Times have been hard this summer in Central Texas, and lots of little (and big) animals are coming into home gardens to browse. However, it is unlikely that even deer would tackle an agave, and if they won't, we can't imagine any other animal that would. Few plants are completely deer resistant. Several factors influence deer browsing, including density of deer population, environmental conditions, such as drought, and plant palatability. Deer tend to avoid plants with aromatic foliage, tough, leathery and/or prickly leaves or plants with milky latex or sap. Two agaves on our Deer Resistant Species list are Agave americana (American century plant) and Agave univittata (thorncrest century plant). They would simply be representative of all the native agaves in our Native Plant Database. Not only are they tough and prickly, but they have a very potent sap that we are warned to avoid contact with when we trim or transplant agaves by wearing heavy gloves and goggles. Deer are not tremendously smart, but it does seem doubtful they would try something like that.

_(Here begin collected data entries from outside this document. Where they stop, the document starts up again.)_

/-- A word of a fetch attempt that has come back joins it, and the next is read. The last word of an attempt that is
not torn applies the commit with the values read, a word of bad parity counting as unread, and an entry behind it that
names no group is applied with it; a torn attempt is repeated, and the third torn one posts TORN RECORD and applies
the flags alone. Each application posts its faults in order and sends one change notice if anything visible has
changed. While phase 2 of LOAD has a read to place too, the two kinds are placed in turn. That an attempt is numbered
as its first read is placed is log entry 14 (DEDUCED), and that the faults of one event are taken in the order of the
rules' steps is log entry 39 (DEDUCED). -/
def Obligations.FetchReadReturns : Prop :=
  (∀ (p : PartCycle) (a : FetchAttempt) (e : FetchEntry) (q : List FetchEntry) (r : Instrument) (s : State),
    s.mem.port = some (.part p false) → p.source = .fetch → s.cap.attempt = some a →
    s.cap.fetchQueue = e :: q → s.instrument? e.instr = some r → s.NoCaptureWaiting →
    let x := s.mem.ram.read p.addr
    let got := a.got ++ [(x.word, wordGood x)]
    let parity : List Posting :=
      if wordGood x then [] else [(.memoryParity, .address p.addr, [x.word.toNat, badLanes x, 2])]
    let groups := flagBit e.flags.trade + 2 * flagBit e.flags.quote
    let torn : List Posting := [(.tornRecord, .instrument e.instr, [3, 1, groups, e.seq.toNat])]
    (s.load = .idle →
      (got.length < a.plan.length → wordGood x = true →
        exec .fetchReadReturn s =
          .next (grant
            { s with
              cap := { s.cap with attempt := some { a with got := got }, lastWasPhase2 := false }
              mem :=
                { s.mem with
                  port := none
                  parts := s.mem.parts ++ [⟨.fetch, r.recordAddr + (a.plan.getD got.length 0).val, none, 0⟩] } })) ∧
      (got.length < a.plan.length → wordGood x = false → s.LogRoom →
        ∃ t, exec .fetchReadReturn s = .next t ∧ t.cap.attempt = some { a with got := got } ∧
          t.Queued (s.faultEntry .memoryParity (.address p.addr) [x.word.toNat, badLanes x, 2]) ∧
          t.Reading .fetch (r.recordAddr + (a.plan.getD got.length 0).val)) ∧
      (a.plan.length ≤ got.length → e.torn = false → q = [] →
        ∃ t r', exec .fetchReadReturn s = .next t ∧
          CommitApplied e.instr r r' e.flags e.seq e.time (attemptValues a.plan got) parity s t ∧
          t.cap = { s.cap with attempt := none, fetchQueue := [] }) ∧
      (a.plan.length ≤ got.length → e.torn = false → ∀ d ds, q = d :: ds → fetchPlan d.flags ≠ [] →
        ∃ t r', exec .fetchReadReturn s = .next t ∧
          CommitApplied e.instr r r' e.flags e.seq e.time (attemptValues a.plan got) parity s t ∧
          t.cap =
            { s.cap with
              attempt := some ⟨fetchPlan d.flags, []⟩
              fetchQueue := { d with attempt := d.attempt + 1, torn := false } :: ds
              lastWasPhase2 := false }) ∧
      (a.plan.length ≤ got.length → e.torn = false → ∀ d rd, q = [d] → fetchPlan d.flags = [] → d.instr ≠ e.instr →
        s.instrument? d.instr = some rd →
        ∃ u t r' rd', exec .fetchReadReturn s = .next t ∧
          CommitApplied e.instr r r' e.flags e.seq e.time (attemptValues a.plan got) parity s u ∧
          CommitApplied d.instr rd rd' d.flags d.seq d.time (Vector.replicate 7 none) [] u t ∧
          t.cap = { s.cap with attempt := none, fetchQueue := [] }) ∧
      (a.plan.length ≤ got.length → e.torn = true → e.attempt < 3 → fetchPlan e.flags ≠ [] → wordGood x = true →
        exec .fetchReadReturn s =
          .next (grant
            { s with
              cap :=
                { s.cap with
                  attempt := some ⟨fetchPlan e.flags, []⟩
                  fetchQueue := { e with attempt := e.attempt + 1, torn := false } :: q
                  lastWasPhase2 := false }
              mem :=
                { s.mem with
                  port := none
                  parts :=
                    s.mem.parts ++
                      [⟨.fetch, r.recordAddr + ((fetchPlan e.flags).getD 0 0).val, none, 0⟩] } })) ∧
      (a.plan.length ≤ got.length → e.torn = true → 3 ≤ e.attempt → q = [] → wordGood x = true →
        ∃ t r', exec .fetchReadReturn s = .next t ∧
          CommitApplied e.instr r r' e.flags e.seq e.time (Vector.replicate 7 none) torn s t ∧
          t.cap = { s.cap with attempt := none, fetchQueue := [] })) ∧
    (∀ d i, s.load = .phase2 d → d.inFlight = true → s.instrument? d.instr = some i →
      got.length < a.plan.length → wordGood x = true →
      exec .fetchReadReturn s =
        .next (grant
          { s with
            cap :=
              { s.cap with attempt := some { a with got := got }, lastWasPhase2 := !s.cap.lastWasPhase2 }
            mem :=
              { s.mem with
                port := none
                parts :=
                  s.mem.parts ++
                    [if s.cap.lastWasPhase2 then
                        ⟨.fetch, r.recordAddr + (a.plan.getD got.length 0).val, none, 0⟩
                      else ⟨.phase2, i.recordAddr + d.got.length, none, 0⟩] } }))) ∧
  ∀ (plan : List (Fin 7)) (got : List (Word × Bool)) (n : Fin 7), plan.Nodup →
    (n ∉ plan → (attemptValues plan got)[n] = none) ∧
      ∀ j : Nat, plan[j]? = some n →
        (attemptValues plan got)[n] =
          match got[j]? with
          | some (w, true) => some w
          | _ => none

Male deer shed their antlers between January and April. During the growth period of the bony antlers, which is Summer, they are covered with a sensitive skin called "velvet". Antler growth spans 2 to 4 months, after which the velvet withers, dries and falls off, often assisted by the deer, which rubs his antlers against tree bark. Mating season is in the Fall, so the velvet is usually being shed in early Fall. So, it is within the realm of possibility that the damage to your agave was caused by a deer that perhaps tried to have a bite, and decided if he couldn't eat it, he'd rub his itchy antlers on it.